Vieil homme à bord d'une barque, enfants courant dans la rue, un fier rapace... les peintures du Dubai Street Museum offrent un visage bien différent de celui, ultra-moderne, qu'aime à présenter la ville. Ce projet financé par le gouvernement fait appel au talent de 16 artistes de rue, dont le Lituanien Ernest Zacharevic, basé en Malaisie où il est considéré comme l'équivalent de Banksy, et le Tunisien The Inkman, réputé pour ses fresques calligraphiques.
Depuis novembre, chacun d'eux livre sa propre interprétation du thème "Le passé" sur des bâtiments d'une artère fréquentée du quartier Satwa, l'un des plus anciens de Dubaï.
"Aujourd'hui les touristes peuvent apprécier notre histoire dans les musées. Mais nous souhaitons que chacun puisse la voir partout, même dans les rues", explique la responsable du projet, Shaima Al-Soueidi.
L'art urbain est de plus en plus en vogue au Moyen-Orient, une vaste région complexe et perturbée. Les graffitis ont ainsi trouvé leur place dans des villes au passé chargé d'histoire, à l'image de Beyrouth ou de Tunis. Ils apparaissent souvent comme une marque de résistance aux politiques contemporaines.
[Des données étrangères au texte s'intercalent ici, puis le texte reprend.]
-- ==== Sys2Proof/Machine/Dispatch.lean ====
section
/-!
DEFINITION. Sys2Proof/Machine/Dispatch.lean: the meaning of every command, one arm per constructor.
-/

namespace Sys2Proof.Machine

def exec (i : Instr) (s : State) : Host.Outcome State Fault Refusal :=
  match i with
  | .postWrite p t off ep data => Sys2Proof.Machine.execPostWrite p t off ep data s
  | .pumphouseVisit => Sys2Proof.Machine.execPumphouseVisit s
  | .clause t => Sys2Proof.Machine.execClause t s
  | .badType t => Sys2Proof.Machine.execBadType t s
  | .ringSetup t => Sys2Proof.Machine.execRingSetup t s
  | .planLoad t => Sys2Proof.Machine.execPlanLoad t s
  | .planLoadDone t => Sys2Proof.Machine.execPlanLoadDone t s
  | .planUnload t => Sys2Proof.Machine.execPlanUnload t s
  | .queueClear t => Sys2Proof.Machine.execQueueClear t s
  | .resetTenant t => Sys2Proof.Machine.execResetTenant t s
  | .resetRegion t => Sys2Proof.Machine.execResetRegion t s
  | .resetField t => Sys2Proof.Machine.execResetField t s
  | .fieldResetOutcome f => Sys2Proof.Machine.execFieldResetOutcome f s
  | .epochIncrement t => Sys2Proof.Machine.execEpochIncrement t s
  | .resetReply t => Sys2Proof.Machine.execResetReply t s
  | .sessionOpen t => Sys2Proof.Machine.execSessionOpen t s
  | .sessionClose t => Sys2Proof.Machine.execSessionClose t s
  | .queryTopology t => Sys2Proof.Machine.execQueryTopology t s
  | .queryTenantStatus t => Sys2Proof.Machine.execQueryTenantStatus t s
  | .queryInFlightTags t => Sys2Proof.Machine.execQueryInFlightTags t s
  | .queryLedger t => Sys2Proof.Machine.execQueryLedger t s
  | .queryTelemetry t => Sys2Proof.Machine.execQueryTelemetry t s
  | .ping t => Sys2Proof.Machine.execPing t s
  | .tenantConfig t => Sys2Proof.Machine.execTenantConfig t s
  | .tenantConfigDone t => Sys2Proof.Machine.execTenantConfigDone t s
  | .fwStage t => Sys2Proof.Machine.execFwStage t s
  | .fwStageDone deviceOk => Sys2Proof.Machine.execFwStageDone deviceOk s
  | .fwActivate t => Sys2Proof.Machine.execFwActivate t s
  | .requalify t => Sys2Proof.Machine.execRequalify t s
  | .requalifyDone deviceOk => Sys2Proof.Machine.execRequalifyDone deviceOk s
  | .overrunClear p t ep => Sys2Proof.Machine.execOverrunClear p t ep s
  | .malformedClear p t ep => Sys2Proof.Machine.execMalformedClear p t ep s
  | .noticeHeadWrite p t value ep => Sys2Proof.Machine.execNoticeHeadWrite p t value ep s
  | .noticeLostClear p t ep => Sys2Proof.Machine.execNoticeLostClear p t ep s
  | .alertStatusClear p value ep => Sys2Proof.Machine.execAlertStatusClear p value ep s
  | .forceFailover p value ep => Sys2Proof.Machine.execForceFailover p value ep s
  | .registerWrite p space off ep enables data => Sys2Proof.Machine.execRegisterWrite p space off ep enables data s
  | .bar2Write p off relaxed ep ecc data => Sys2Proof.Machine.execBar2Write p off relaxed ep ecc data s
  | .bar2Read p off len ecc => Sys2Proof.Machine.execBar2Read p off len ecc s
  | .unsupportedRequest p what => Sys2Proof.Machine.execUnsupportedRequest p what s
  | .msixUnmask p v => Sys2Proof.Machine.execMsixUnmask p v s
  | .portLinkUp p receptacle0 => Sys2Proof.Machine.execPortLinkUp p receptacle0 s
  | .portLinkDown p cause => Sys2Proof.Machine.execPortLinkDown p cause s
  | .portResume p cause => Sys2Proof.Machine.execPortResume p cause s
  | .hotReset p => Sys2Proof.Machine.execHotReset p s
  | .perst receptacle => Sys2Proof.Machine.execPerst receptacle s
  | .clusterWake k => Sys2Proof.Machine.execClusterWake k s
  | .polledWake k => Sys2Proof.Machine.execPolledWake k s
  | .clusterDormant k => Sys2Proof.Machine.execClusterDormant k s
  | .slotTake k => Sys2Proof.Machine.execSlotTake k s
  | .landingComplete k ecc => Sys2Proof.Machine.execLandingComplete k ecc s
  | .weightBlockLoad k => Sys2Proof.Machine.execWeightBlockLoad k s
  | .passIssue k => Sys2Proof.Machine.execPassIssue k s
  | .passCommit k => Sys2Proof.Machine.execPassCommit k s
  | .settlementEffect k => Sys2Proof.Machine.execSettlementEffect k s
  | .bankCombine k bank => Sys2Proof.Machine.execBankCombine k bank s
  | .requantVector k => Sys2Proof.Machine.execRequantVector k s
  | .hashUpdate k => Sys2Proof.Machine.execHashUpdate k s
  | .spillRecordWrite k => Sys2Proof.Machine.execSpillRecordWrite k s
  | .hashDrain k => Sys2Proof.Machine.execHashDrain k s
  | .rankAccept k => Sys2Proof.Machine.execRankAccept k s
  | .rankFloorUpdate k => Sys2Proof.Machine.execRankFloorUpdate k s
  | .rankGroupClose k => Sys2Proof.Machine.execRankGroupClose k s
  | .l2TileBoundary k => Sys2Proof.Machine.execL2TileBoundary k s
  | .contextRestore k => Sys2Proof.Machine.execContextRestore k s
  | .outWriteBack k ecc => Sys2Proof.Machine.execOutWriteBack k ecc s
  | .mergeSlotGrant k => Sys2Proof.Machine.execMergeSlotGrant k s
  | .mergeStep k => Sys2Proof.Machine.execMergeStep k s
  | .clauseComplete t tag => Sys2Proof.Machine.execClauseComplete t tag s
  | .contract t tag => Sys2Proof.Machine.execContract t tag s
  | .contractSparse t tag => Sys2Proof.Machine.execContractSparse t tag s
  | .pointwisePass t run => Sys2Proof.Machine.execPointwisePass t run s
  | .pointwiseAdd t run => Sys2Proof.Machine.execPointwiseAdd t run s
  | .pointwiseSub t run => Sys2Proof.Machine.execPointwiseSub t run s
  | .pointwiseMul t run => Sys2Proof.Machine.execPointwiseMul t run s
  | .pointwiseMax t run => Sys2Proof.Machine.execPointwiseMax t run s
  | .pointwiseMin t run => Sys2Proof.Machine.execPointwiseMin t run s
  | .reduceSum t run => Sys2Proof.Machine.execReduceSum t run s
  | .reduceMax t run => Sys2Proof.Machine.execReduceMax t run s
  | .reduceMin t run => Sys2Proof.Machine.execReduceMin t run s
  | .reduceKeyed t run => Sys2Proof.Machine.execReduceKeyed t run s
  | .rankElements t run => Sys2Proof.Machine.execRankElements t run s
  | .rankListMerge t run => Sys2Proof.Machine.execRankListMerge t run s
  | .gather t run => Sys2Proof.Machine.execGather t run s
  | .scatter t run => Sys2Proof.Machine.execScatter t run s
  | .pumpMapped t run => Sys2Proof.Machine.execPumpMapped t run s
  | .pumpBytes t run => Sys2Proof.Machine.execPumpBytes t run s
  | .compress t run => Sys2Proof.Machine.execCompress t run s
  | .expand t run => Sys2Proof.Machine.execExpand t run s
  | .bind t prio => Sys2Proof.Machine.execBind t prio s
  | .signal t tag => Sys2Proof.Machine.execSignal t tag s
  | .wait t tag => Sys2Proof.Machine.execWait t tag s
  | .waitTimeout t tag => Sys2Proof.Machine.execWaitTimeout t tag s
  | .fence t tag => Sys2Proof.Machine.execFence t tag s
  | .save t run => Sys2Proof.Machine.execSave t run s
  | .restore t run => Sys2Proof.Machine.execRestore t run s
  | .maskloadS24 t run => Sys2Proof.Machine.execMaskloadS24 t run s
  | .maskloadS24T t run => Sys2Proof.Machine.execMaskloadS24T t run s
  | .lutload t run => Sys2Proof.Machine.execLutload t run s
  | .read pkt ecc => Sys2Proof.Machine.execRead pkt ecc s
  | .write pkt ecc => Sys2Proof.Machine.execWrite pkt ecc s
  | .readData pkt => Sys2Proof.Machine.execReadData pkt s
  | .writeAck pkt => Sys2Proof.Machine.execWriteAck pkt s
  | .nack pkt => Sys2Proof.Machine.execNack pkt s
  | .control msg => Sys2Proof.Machine.execControl msg s
  | .requestTimeout txn => Sys2Proof.Machine.execRequestTimeout txn s
  | .peerInboxPoll => Sys2Proof.Machine.execPeerInboxPoll s
  | .frameReceive l fec frame => Sys2Proof.Machine.execFrameReceive l fec frame s
  | .skipFrame l => Sys2Proof.Machine.execSkipFrame l s
  | .laneFailure l lane => Sys2Proof.Machine.execLaneFailure l lane s
  | .linkTrainingDone l ok => Sys2Proof.Machine.execLinkTrainingDone l ok s
  | .linkRetry l => Sys2Proof.Machine.execLinkRetry l s
  | .linkHoldExpiry l => Sys2Proof.Machine.execLinkHoldExpiry l s
  | .qsfpInsert l watts => Sys2Proof.Machine.execQsfpInsert l watts s
  | .qsfpRemove l => Sys2Proof.Machine.execQsfpRemove l s
  | .hello => Sys2Proof.Machine.execHello s
  | .links => Sys2Proof.Machine.execLinks s
  | .map => Sys2Proof.Machine.execMap s
  | .routes => Sys2Proof.Machine.execRoutes s
  | .status => Sys2Proof.Machine.execStatus s
  | .switch => Sys2Proof.Machine.execSwitch s
  | .switchPauseEnd => Sys2Proof.Machine.execSwitchPauseEnd s
  | .primary => Sys2Proof.Machine.execPrimary s
  | .peerMessageRepeat kind => Sys2Proof.Machine.execPeerMessageRepeat kind s
  | .linkTrainExit => Sys2Proof.Machine.execLinkTrainExit s
  | .electSettle => Sys2Proof.Machine.execElectSettle s
  | .discoveryWindow => Sys2Proof.Machine.execDiscoveryWindow s
  | .mapTimeout => Sys2Proof.Machine.execMapTimeout s
  | .waferAbsent w => Sys2Proof.Machine.execWaferAbsent w s
  | .heartbeatTick => Sys2Proof.Machine.execHeartbeatTick s
  | .heartbeatWatchdog => Sys2Proof.Machine.execHeartbeatWatchdog s
  | .failover => Sys2Proof.Machine.execFailover s
  | .inputPowerUp mV => Sys2Proof.Machine.execInputPowerUp mV s
  | .powerGoodTimeout pos => Sys2Proof.Machine.execPowerGoodTimeout pos s
  | .undervoltage mV => Sys2Proof.Machine.execUndervoltage mV s
  | .inputOvervoltage mV => Sys2Proof.Machine.execInputOvervoltage mV s
  | .overvoltageRecovery mV => Sys2Proof.Machine.execOvervoltageRecovery mV s
  | .enable level => Sys2Proof.Machine.execEnable level s
  | .standbyStart mV => Sys2Proof.Machine.execStandbyStart mV s
  | .lidOpen => Sys2Proof.Machine.execLidOpen s
  | .currentSample dA mV => Sys2Proof.Machine.execCurrentSample dA mV s
  | .thermalSample k quarterC => Sys2Proof.Machine.execThermalSample k quarterC s
  | .vpmFault f => Sys2Proof.Machine.execVpmFault f s
  | .coolantSample inletD outletD flowD => Sys2Proof.Machine.execCoolantSample inletD outletD flowD s
  | .avfsAdjust k slack => Sys2Proof.Machine.execAvfsAdjust k slack s
  | .stepChange k => Sys2Proof.Machine.execStepChange k s
  | .fllWindow k cycles => Sys2Proof.Machine.execFllWindow k cycles s
  | .referenceLoss q => Sys2Proof.Machine.execReferenceLoss q s
  | .clusterReparent q => Sys2Proof.Machine.execClusterReparent q s
  | .agingMeasure k d => Sys2Proof.Machine.execAgingMeasure k d s
  | .telemetryRefresh => Sys2Proof.Machine.execTelemetryRefresh s
  | .ddrRefresh ch deviceC => Sys2Proof.Machine.execDdrRefresh ch deviceC s
  | .patrolScrub line found => Sys2Proof.Machine.execPatrolScrub line found s
  | .ondieScrubRead ch errors => Sys2Proof.Machine.execOndieScrubRead ch errors s
  | .ddrTraining r dimms => Sys2Proof.Machine.execDdrTraining r dimms s
  | .statusWord => Sys2Proof.Machine.execStatusWord s
  | .iinOcWarnLimit write => Sys2Proof.Machine.execIinOcWarnLimit write s
  | .readVin => Sys2Proof.Machine.execReadVin s
  | .readIin => Sys2Proof.Machine.execReadIin s
  | .readPin => Sys2Proof.Machine.execReadPin s
  | .readTemperature1 => Sys2Proof.Machine.execReadTemperature1 s
  | .mfrPolicyCeiling write => Sys2Proof.Machine.execMfrPolicyCeiling write s
  | .mfrFieldCeiling write => Sys2Proof.Machine.execMfrFieldCeiling write s
  | .mfrTelemetryPage page => Sys2Proof.Machine.execMfrTelemetryPage page s
  | .mfrTelemetryRead => Sys2Proof.Machine.execMfrTelemetryRead s
  | .pmbusUnsupported code => Sys2Proof.Machine.execPmbusUnsupported code s
  | .agentConnect cert => Sys2Proof.Machine.execAgentConnect cert s
  | .pmbus sess tag payload => Sys2Proof.Machine.execPmbus sess tag payload s
  | .telemetry sess tag payload => Sys2Proof.Machine.execTelemetry sess tag payload s
  | .eepromRead sess tag payload => Sys2Proof.Machine.execEepromRead sess tag payload s
  | .statusRead sess tag payload => Sys2Proof.Machine.execStatusRead sess tag payload s
  | .fabricConfig sess tag payload => Sys2Proof.Machine.execFabricConfig sess tag payload s
  | .fabricConfigStore deviceOk => Sys2Proof.Machine.execFabricConfigStore deviceOk s
  | .powerOff sess tag payload => Sys2Proof.Machine.execPowerOff sess tag payload s
  | .powerOn sess tag payload => Sys2Proof.Machine.execPowerOn sess tag payload s
  | .powerCycle sess tag payload => Sys2Proof.Machine.execPowerCycle sess tag payload s
  | .powerCycleResume => Sys2Proof.Machine.execPowerCycleResume s
  | .holdAssert sess tag payload => Sys2Proof.Machine.execHoldAssert sess tag payload s
  | .holdRelease sess tag payload => Sys2Proof.Machine.execHoldRelease sess tag payload s
  | .flashRead sess tag payload => Sys2Proof.Machine.execFlashRead sess tag payload s
  | .flashErase sess tag payload => Sys2Proof.Machine.execFlashErase sess tag payload s
  | .flashProgram sess tag payload => Sys2Proof.Machine.execFlashProgram sess tag payload s
  | .netConfig sess tag payload => Sys2Proof.Machine.execNetConfig sess tag payload s
  | .trustSet sess tag payload => Sys2Proof.Machine.execTrustSet sess tag payload s
  | .badCmd sess tag code => Sys2Proof.Machine.execBadCmd sess tag code s
  | .serviceHold3s => Sys2Proof.Machine.execServiceHold3s s
  | .serviceHold15s => Sys2Proof.Machine.execServiceHold15s s
  | .trustWindowExpiry => Sys2Proof.Machine.execTrustWindowExpiry s
  | .pumphouseBoot => Sys2Proof.Machine.execPumphouseBoot s
  | .firmwareStartTimeout => Sys2Proof.Machine.execFirmwareStartTimeout s
  | .referenceLock q src => Sys2Proof.Machine.execReferenceLock q src s
  | .referenceLockTimeout => Sys2Proof.Machine.execReferenceLockTimeout s
  | .coordinateClaim q x y => Sys2Proof.Machine.execCoordinateClaim q x y s
  | .floodTimeout => Sys2Proof.Machine.execFloodTimeout s
  | .neighbourTestRound reports slotFails => Sys2Proof.Machine.execNeighbourTestRound reports slotFails s
  | .ledgerStore deviceOk => Sys2Proof.Machine.execLedgerStore deviceOk s
  | .generationSectorErase deviceOk => Sys2Proof.Machine.execGenerationSectorErase deviceOk s
  | .testLogicReset r => Sys2Proof.Machine.execTestLogicReset r s
  | .extest r pins => Sys2Proof.Machine.execExtest r pins s
  | .idcode r => Sys2Proof.Machine.execIdcode r s
  | .samplePreload r pins => Sys2Proof.Machine.execSamplePreload r pins s
  | .clamp r => Sys2Proof.Machine.execClamp r s
  | .highz r => Sys2Proof.Machine.execHighz r s
  | .bypass r opcode => Sys2Proof.Machine.execBypass r opcode s
  | .powerGood pos => Sys2Proof.Machine.execPowerGood pos s
  | .standbyLoss mV => Sys2Proof.Machine.execStandbyLoss mV s
  | .agentDisconnect sess => Sys2Proof.Machine.execAgentDisconnect sess s
  | .engineReadCompletion st ep data => Sys2Proof.Machine.execEngineReadCompletion st ep data s
  | .completionTimeout => Sys2Proof.Machine.execCompletionTimeout s

end Sys2Proof.Machine
end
Mais dans la ville très policée de Dubaï, l'art prend une forme plus conciliante.
Amour du pays
Le quartier Satwa n'a pas été choisi par hasard. Après avoir été habité par des bédouins, il accueille aujourd'hui la classe ouvrière, dont de nombreux travailleurs philippins employés sur les chantiers ou par les familles de l'émirat.
Ce quartier surnommé "le Petit Manille" est animé grâce à ses restaurants ouverts jusque tard dans la nuit et à ses boutiques où l'on trouve de tout, des pièces de voiture à la dentelle fine.
La position unique de Satwa, au coeur cosmopolite de Dubaï, a attiré l'attention des initiateurs du Street Museum, qui espèrent voir le projet se développer à travers la ville.
"Nous cherchions une manière de transformer Dubaï en musée à ciel ouvert", explique Shaima al-Soueidi. "En raison de son histoire et de son emplacement dans la ville, nous avons conclu que la rue du 2 Décembre était le site idéal".
Les visiteurs y sont accueillis par une composition murale représentant un homme dans son abra, un bateau étroit sculpté dans le bois traditionnellement utilisé pour les voyages et le commerce.
Un peu plus loin, une représentation du faucon national blanc et or s'étale sur quatre étages d'un immeuble, tandis que la façade d'un autre bâtiment affiche des motifs blancs, rouges et verts, en écho au tissu des vêtements traditionnels.
La muraliste émirati Ashwaq Abdullah a choisi pour sa part à rendre hommage sur une immense fresque aux fondateurs des Emirats arabes unis, les cheikhs Rached Al Maktoum and Zayed Al Nahyane.
"L'art mural parle à tout le monde, quelque soit son origine sociale", souligne-t-elle. "C'était l'occasion, pour moi, d'exprimer mon amour pour mon pays. Avec l'espoir qu'il se répande à travers les rues de Dubaï".